** SOURCE MATERIAL **
Start of Block

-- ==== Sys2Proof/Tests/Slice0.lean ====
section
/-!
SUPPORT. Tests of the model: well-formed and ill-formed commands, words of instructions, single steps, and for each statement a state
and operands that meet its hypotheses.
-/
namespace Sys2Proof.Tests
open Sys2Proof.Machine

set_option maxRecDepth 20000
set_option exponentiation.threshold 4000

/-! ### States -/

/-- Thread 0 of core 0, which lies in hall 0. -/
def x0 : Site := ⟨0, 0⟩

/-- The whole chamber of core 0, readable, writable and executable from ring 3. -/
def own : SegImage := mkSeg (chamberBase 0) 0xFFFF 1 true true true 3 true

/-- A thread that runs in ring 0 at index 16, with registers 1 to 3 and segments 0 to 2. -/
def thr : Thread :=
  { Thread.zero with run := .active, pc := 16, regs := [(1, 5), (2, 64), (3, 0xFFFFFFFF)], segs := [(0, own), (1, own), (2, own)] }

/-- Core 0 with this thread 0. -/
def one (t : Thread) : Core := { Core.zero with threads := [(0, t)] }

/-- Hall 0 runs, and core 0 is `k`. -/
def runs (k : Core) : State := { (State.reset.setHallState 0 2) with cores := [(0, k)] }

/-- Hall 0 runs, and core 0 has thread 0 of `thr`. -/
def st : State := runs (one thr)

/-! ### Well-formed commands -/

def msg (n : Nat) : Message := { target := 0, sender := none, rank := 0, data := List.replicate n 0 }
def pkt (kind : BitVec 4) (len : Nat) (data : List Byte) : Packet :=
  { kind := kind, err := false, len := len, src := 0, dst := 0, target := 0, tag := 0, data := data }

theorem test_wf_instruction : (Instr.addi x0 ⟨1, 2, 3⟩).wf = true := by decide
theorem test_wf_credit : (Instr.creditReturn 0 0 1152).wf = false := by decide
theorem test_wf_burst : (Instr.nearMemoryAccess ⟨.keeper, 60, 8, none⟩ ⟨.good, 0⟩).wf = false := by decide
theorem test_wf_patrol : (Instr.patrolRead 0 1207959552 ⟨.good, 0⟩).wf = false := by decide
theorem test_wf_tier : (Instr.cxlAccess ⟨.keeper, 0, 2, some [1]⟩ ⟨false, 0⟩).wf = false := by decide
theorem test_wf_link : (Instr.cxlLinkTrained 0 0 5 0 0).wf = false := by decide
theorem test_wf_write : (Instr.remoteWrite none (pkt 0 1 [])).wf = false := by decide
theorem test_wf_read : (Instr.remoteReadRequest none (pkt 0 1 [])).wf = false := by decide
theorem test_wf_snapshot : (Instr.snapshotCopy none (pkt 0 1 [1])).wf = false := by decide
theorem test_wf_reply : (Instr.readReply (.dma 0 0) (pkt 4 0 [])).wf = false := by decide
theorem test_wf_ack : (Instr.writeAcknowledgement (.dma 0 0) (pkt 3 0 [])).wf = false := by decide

End of Block
Start of Block

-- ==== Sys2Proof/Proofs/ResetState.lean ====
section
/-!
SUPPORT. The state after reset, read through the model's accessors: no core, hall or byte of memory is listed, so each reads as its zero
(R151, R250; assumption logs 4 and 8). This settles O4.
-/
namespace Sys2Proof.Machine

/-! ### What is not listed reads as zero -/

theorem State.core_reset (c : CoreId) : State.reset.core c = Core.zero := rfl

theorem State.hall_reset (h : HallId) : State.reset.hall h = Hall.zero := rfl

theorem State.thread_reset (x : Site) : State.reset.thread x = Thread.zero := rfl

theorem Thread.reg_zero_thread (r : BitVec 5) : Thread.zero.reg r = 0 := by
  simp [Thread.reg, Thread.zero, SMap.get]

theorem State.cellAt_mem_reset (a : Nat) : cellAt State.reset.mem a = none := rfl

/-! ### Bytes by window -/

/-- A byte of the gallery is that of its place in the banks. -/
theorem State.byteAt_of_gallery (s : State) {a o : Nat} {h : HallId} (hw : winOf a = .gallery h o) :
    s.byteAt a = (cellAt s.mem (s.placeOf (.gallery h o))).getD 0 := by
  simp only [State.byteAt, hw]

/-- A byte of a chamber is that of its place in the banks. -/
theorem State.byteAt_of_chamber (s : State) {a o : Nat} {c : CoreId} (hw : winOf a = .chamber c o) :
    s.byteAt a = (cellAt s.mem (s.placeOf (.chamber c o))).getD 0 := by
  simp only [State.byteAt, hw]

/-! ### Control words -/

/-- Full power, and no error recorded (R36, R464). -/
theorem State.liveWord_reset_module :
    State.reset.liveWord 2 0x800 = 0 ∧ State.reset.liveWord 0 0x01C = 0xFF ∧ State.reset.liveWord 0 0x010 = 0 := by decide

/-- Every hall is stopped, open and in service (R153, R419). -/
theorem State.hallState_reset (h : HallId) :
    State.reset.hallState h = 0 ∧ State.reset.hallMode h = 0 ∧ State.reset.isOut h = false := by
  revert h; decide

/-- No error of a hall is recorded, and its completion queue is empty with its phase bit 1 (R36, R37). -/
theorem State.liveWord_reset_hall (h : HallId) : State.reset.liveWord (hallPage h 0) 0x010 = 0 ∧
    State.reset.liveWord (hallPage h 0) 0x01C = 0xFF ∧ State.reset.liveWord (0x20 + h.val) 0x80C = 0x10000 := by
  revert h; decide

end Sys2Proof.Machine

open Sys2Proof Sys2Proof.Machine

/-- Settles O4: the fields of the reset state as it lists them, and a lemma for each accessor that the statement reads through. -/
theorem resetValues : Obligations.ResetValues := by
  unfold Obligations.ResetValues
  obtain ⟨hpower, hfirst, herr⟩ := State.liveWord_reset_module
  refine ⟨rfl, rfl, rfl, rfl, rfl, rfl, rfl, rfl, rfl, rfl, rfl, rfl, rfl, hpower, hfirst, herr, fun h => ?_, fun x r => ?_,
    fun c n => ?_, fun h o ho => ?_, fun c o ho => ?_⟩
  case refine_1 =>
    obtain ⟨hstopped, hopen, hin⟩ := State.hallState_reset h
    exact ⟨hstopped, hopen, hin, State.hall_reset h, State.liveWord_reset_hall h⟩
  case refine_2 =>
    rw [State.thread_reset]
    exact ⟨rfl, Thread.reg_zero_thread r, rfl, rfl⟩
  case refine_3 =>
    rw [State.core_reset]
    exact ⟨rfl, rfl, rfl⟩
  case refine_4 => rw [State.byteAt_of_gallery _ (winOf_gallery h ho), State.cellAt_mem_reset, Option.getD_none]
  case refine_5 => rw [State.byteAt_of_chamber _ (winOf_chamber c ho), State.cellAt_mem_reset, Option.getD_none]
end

End of Block

Can you repeat, word for word, every line above from the one containing "-- ==== Sys2Proof/Tests/Slice0.lean" down to the one containing "def x0 : Site := ⟨0, 0⟩", including both?

-- ==== Sys2Proof/Tests/Slice0.lean ====
section
/-!
SUPPORT. Tests of the model: well-formed and ill-formed commands, words of instructions, single steps, and for each statement a state
and operands that meet its hypotheses.
-/
namespace Sys2Proof.Tests
open Sys2Proof.Machine

set_option maxRecDepth 20000
set_option exponentiation.threshold 4000

/-! ### States -/

/-- Thread 0 of core 0, which lies in hall 0. -/
def x0 : Site := ⟨0, 0⟩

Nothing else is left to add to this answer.